• Task requirements
Your answer should consist only of the lines below from the one with "-- ==== Sys2Proof/Laws/Commute.lean" through the one with "s.store = t.store ∧ s.tracker.n", copied exactly.

--- Source data ---

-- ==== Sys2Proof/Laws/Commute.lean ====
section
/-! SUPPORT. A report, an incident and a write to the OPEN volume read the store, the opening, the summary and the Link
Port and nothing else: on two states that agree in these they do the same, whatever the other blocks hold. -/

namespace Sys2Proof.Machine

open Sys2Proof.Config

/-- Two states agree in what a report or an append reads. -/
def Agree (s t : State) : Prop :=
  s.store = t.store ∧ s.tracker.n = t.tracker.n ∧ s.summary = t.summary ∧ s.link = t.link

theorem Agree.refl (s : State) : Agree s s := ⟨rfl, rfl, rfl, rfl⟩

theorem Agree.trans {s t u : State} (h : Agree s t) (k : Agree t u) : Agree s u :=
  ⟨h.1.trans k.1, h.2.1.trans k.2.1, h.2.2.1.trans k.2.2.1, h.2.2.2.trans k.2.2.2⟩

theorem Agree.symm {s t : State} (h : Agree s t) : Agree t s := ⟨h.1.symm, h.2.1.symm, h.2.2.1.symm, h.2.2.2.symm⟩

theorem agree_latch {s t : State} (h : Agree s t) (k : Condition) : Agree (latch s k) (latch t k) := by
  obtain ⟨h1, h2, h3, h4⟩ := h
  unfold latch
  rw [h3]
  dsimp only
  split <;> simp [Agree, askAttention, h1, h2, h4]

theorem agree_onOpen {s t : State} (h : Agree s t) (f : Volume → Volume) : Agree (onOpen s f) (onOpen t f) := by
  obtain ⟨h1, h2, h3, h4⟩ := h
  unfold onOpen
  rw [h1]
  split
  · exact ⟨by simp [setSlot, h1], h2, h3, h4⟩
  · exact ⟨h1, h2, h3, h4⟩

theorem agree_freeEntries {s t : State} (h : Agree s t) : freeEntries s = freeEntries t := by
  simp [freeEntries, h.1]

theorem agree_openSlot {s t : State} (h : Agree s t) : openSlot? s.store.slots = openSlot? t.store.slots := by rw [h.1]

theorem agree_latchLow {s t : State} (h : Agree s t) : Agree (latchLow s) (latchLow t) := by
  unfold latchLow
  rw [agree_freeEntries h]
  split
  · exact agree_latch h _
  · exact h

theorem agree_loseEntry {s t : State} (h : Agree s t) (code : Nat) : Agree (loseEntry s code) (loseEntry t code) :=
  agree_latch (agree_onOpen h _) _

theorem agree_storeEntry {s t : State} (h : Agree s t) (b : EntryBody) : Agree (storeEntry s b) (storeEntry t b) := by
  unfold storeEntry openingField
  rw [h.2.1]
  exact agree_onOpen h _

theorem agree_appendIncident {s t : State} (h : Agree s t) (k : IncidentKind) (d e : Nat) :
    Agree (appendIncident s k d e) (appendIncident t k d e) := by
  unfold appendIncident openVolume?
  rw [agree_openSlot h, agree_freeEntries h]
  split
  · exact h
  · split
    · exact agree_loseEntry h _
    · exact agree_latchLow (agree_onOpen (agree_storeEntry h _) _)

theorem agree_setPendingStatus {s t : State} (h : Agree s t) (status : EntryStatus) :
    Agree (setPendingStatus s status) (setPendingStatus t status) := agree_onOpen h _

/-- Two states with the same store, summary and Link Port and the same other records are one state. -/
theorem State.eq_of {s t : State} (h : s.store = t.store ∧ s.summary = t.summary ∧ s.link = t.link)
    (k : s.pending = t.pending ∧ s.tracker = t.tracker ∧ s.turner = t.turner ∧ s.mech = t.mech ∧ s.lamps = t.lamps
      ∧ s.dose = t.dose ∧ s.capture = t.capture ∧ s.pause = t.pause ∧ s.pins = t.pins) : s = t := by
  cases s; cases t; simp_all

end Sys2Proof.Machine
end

---
--- Source data ---

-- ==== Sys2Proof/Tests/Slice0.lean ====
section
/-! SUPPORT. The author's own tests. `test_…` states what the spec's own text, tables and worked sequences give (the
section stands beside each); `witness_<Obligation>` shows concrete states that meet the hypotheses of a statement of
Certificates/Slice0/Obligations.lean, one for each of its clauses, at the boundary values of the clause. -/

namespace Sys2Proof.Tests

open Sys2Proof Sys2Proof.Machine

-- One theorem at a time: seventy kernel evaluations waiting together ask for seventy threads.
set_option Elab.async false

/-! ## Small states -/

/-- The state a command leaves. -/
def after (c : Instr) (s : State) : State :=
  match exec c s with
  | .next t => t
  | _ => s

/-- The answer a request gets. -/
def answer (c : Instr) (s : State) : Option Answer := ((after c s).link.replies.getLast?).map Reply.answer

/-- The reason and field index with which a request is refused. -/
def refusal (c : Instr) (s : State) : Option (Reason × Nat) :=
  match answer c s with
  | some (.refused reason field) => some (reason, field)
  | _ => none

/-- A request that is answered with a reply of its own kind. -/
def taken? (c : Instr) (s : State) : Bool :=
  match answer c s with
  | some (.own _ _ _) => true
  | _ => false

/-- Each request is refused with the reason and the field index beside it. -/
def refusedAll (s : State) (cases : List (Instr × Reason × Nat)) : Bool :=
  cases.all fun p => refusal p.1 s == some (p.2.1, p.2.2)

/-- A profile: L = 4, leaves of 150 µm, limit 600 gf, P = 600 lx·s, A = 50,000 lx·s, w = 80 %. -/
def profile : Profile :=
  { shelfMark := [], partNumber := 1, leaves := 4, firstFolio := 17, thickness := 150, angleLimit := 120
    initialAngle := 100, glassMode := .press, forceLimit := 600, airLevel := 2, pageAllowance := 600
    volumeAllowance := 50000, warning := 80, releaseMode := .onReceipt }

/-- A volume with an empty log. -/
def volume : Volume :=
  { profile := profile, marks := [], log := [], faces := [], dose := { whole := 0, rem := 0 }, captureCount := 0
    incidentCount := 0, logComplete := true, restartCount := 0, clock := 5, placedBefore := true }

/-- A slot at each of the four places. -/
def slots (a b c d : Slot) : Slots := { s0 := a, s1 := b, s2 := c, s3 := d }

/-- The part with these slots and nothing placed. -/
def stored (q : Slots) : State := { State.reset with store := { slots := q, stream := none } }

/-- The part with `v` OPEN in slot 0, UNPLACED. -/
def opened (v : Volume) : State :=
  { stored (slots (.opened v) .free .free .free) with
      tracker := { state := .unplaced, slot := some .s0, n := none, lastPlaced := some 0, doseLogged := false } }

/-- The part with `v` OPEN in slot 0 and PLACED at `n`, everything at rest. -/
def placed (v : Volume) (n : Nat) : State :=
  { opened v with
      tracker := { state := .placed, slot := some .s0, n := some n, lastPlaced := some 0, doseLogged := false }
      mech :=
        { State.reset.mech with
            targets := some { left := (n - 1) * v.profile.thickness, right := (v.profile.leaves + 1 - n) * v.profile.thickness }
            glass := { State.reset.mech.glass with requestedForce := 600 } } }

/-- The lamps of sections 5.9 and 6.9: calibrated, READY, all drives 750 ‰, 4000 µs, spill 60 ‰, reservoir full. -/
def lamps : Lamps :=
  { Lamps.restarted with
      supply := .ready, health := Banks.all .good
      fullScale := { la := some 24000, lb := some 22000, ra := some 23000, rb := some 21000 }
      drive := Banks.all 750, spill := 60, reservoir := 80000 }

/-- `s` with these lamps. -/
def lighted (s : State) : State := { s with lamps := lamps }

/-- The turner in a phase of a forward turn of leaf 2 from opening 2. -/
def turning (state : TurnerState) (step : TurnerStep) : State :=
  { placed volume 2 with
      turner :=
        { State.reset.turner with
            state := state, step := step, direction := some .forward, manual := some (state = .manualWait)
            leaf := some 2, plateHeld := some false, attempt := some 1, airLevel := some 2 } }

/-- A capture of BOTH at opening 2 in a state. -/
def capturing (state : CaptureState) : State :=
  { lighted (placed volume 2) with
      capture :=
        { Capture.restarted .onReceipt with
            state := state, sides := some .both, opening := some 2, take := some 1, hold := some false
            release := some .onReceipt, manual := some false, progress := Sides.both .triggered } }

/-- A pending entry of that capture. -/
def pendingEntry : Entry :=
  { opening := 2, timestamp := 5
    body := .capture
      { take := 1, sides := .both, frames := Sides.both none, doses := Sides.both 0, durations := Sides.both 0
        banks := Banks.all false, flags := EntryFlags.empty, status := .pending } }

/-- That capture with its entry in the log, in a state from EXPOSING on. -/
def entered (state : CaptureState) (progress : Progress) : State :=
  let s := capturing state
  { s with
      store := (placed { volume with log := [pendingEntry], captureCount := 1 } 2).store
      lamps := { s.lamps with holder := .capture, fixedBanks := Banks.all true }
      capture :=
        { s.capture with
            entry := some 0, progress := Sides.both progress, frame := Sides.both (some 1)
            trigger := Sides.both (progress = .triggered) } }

---
--- Source data ---

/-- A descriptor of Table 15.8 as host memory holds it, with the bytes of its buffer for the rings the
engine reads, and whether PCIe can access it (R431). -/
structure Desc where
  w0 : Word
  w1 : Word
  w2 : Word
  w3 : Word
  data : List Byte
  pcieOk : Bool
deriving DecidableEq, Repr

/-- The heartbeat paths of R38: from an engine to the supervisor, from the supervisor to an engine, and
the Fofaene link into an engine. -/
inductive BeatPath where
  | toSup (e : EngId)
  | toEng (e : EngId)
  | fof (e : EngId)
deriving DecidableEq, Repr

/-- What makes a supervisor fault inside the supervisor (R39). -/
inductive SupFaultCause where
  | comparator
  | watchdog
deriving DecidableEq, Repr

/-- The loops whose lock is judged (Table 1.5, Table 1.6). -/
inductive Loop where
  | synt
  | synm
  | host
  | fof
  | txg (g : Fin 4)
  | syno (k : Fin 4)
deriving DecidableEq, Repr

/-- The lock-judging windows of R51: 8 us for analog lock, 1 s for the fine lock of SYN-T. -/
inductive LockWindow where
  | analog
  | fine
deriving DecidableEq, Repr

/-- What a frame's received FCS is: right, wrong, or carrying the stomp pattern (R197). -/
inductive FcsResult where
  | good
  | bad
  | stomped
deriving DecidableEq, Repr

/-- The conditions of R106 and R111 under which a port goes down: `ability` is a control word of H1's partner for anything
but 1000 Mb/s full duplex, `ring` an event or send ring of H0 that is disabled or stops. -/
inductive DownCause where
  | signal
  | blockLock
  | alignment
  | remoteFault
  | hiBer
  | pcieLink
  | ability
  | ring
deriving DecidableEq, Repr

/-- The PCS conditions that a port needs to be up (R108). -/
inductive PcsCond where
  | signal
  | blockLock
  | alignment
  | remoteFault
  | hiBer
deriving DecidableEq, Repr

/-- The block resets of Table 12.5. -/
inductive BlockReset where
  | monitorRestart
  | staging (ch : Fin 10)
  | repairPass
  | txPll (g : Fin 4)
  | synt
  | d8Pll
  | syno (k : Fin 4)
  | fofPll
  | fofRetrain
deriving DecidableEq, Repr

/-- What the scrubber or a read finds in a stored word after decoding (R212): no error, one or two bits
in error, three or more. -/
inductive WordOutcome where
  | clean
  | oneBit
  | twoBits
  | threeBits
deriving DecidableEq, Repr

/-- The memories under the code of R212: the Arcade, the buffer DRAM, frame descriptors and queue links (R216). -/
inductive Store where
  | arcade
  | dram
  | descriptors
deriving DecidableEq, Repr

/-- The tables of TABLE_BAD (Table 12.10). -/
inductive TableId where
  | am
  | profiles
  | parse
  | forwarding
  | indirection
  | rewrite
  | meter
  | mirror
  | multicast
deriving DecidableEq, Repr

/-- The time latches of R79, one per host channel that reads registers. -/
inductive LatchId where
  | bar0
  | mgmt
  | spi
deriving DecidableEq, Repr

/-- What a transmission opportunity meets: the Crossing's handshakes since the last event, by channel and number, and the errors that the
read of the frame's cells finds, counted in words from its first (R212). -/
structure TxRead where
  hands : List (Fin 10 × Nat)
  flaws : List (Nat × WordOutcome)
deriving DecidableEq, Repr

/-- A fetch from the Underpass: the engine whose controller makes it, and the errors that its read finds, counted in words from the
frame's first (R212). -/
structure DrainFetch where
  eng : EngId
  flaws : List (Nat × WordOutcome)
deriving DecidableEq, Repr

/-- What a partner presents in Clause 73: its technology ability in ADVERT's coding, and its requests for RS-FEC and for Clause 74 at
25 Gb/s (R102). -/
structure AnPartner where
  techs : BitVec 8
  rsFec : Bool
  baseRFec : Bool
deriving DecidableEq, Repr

---

• Solution to this exercise
-- ==== Sys2Proof/Laws/Commute.lean ====
section
/-! SUPPORT. A report, an incident and a write to the OPEN volume read the store, the opening, the summary and the Link
Port and nothing else: on two states that agree in these they do the same, whatever the other blocks hold. -/

namespace Sys2Proof.Machine

open Sys2Proof.Config

/-- Two states agree in what a report or an append reads. -/
def Agree (s t : State) : Prop :=
  s.store = t.store ∧ s.tracker.n = t.tracker.n ∧ s.summary = t.summary ∧ s.link = t.link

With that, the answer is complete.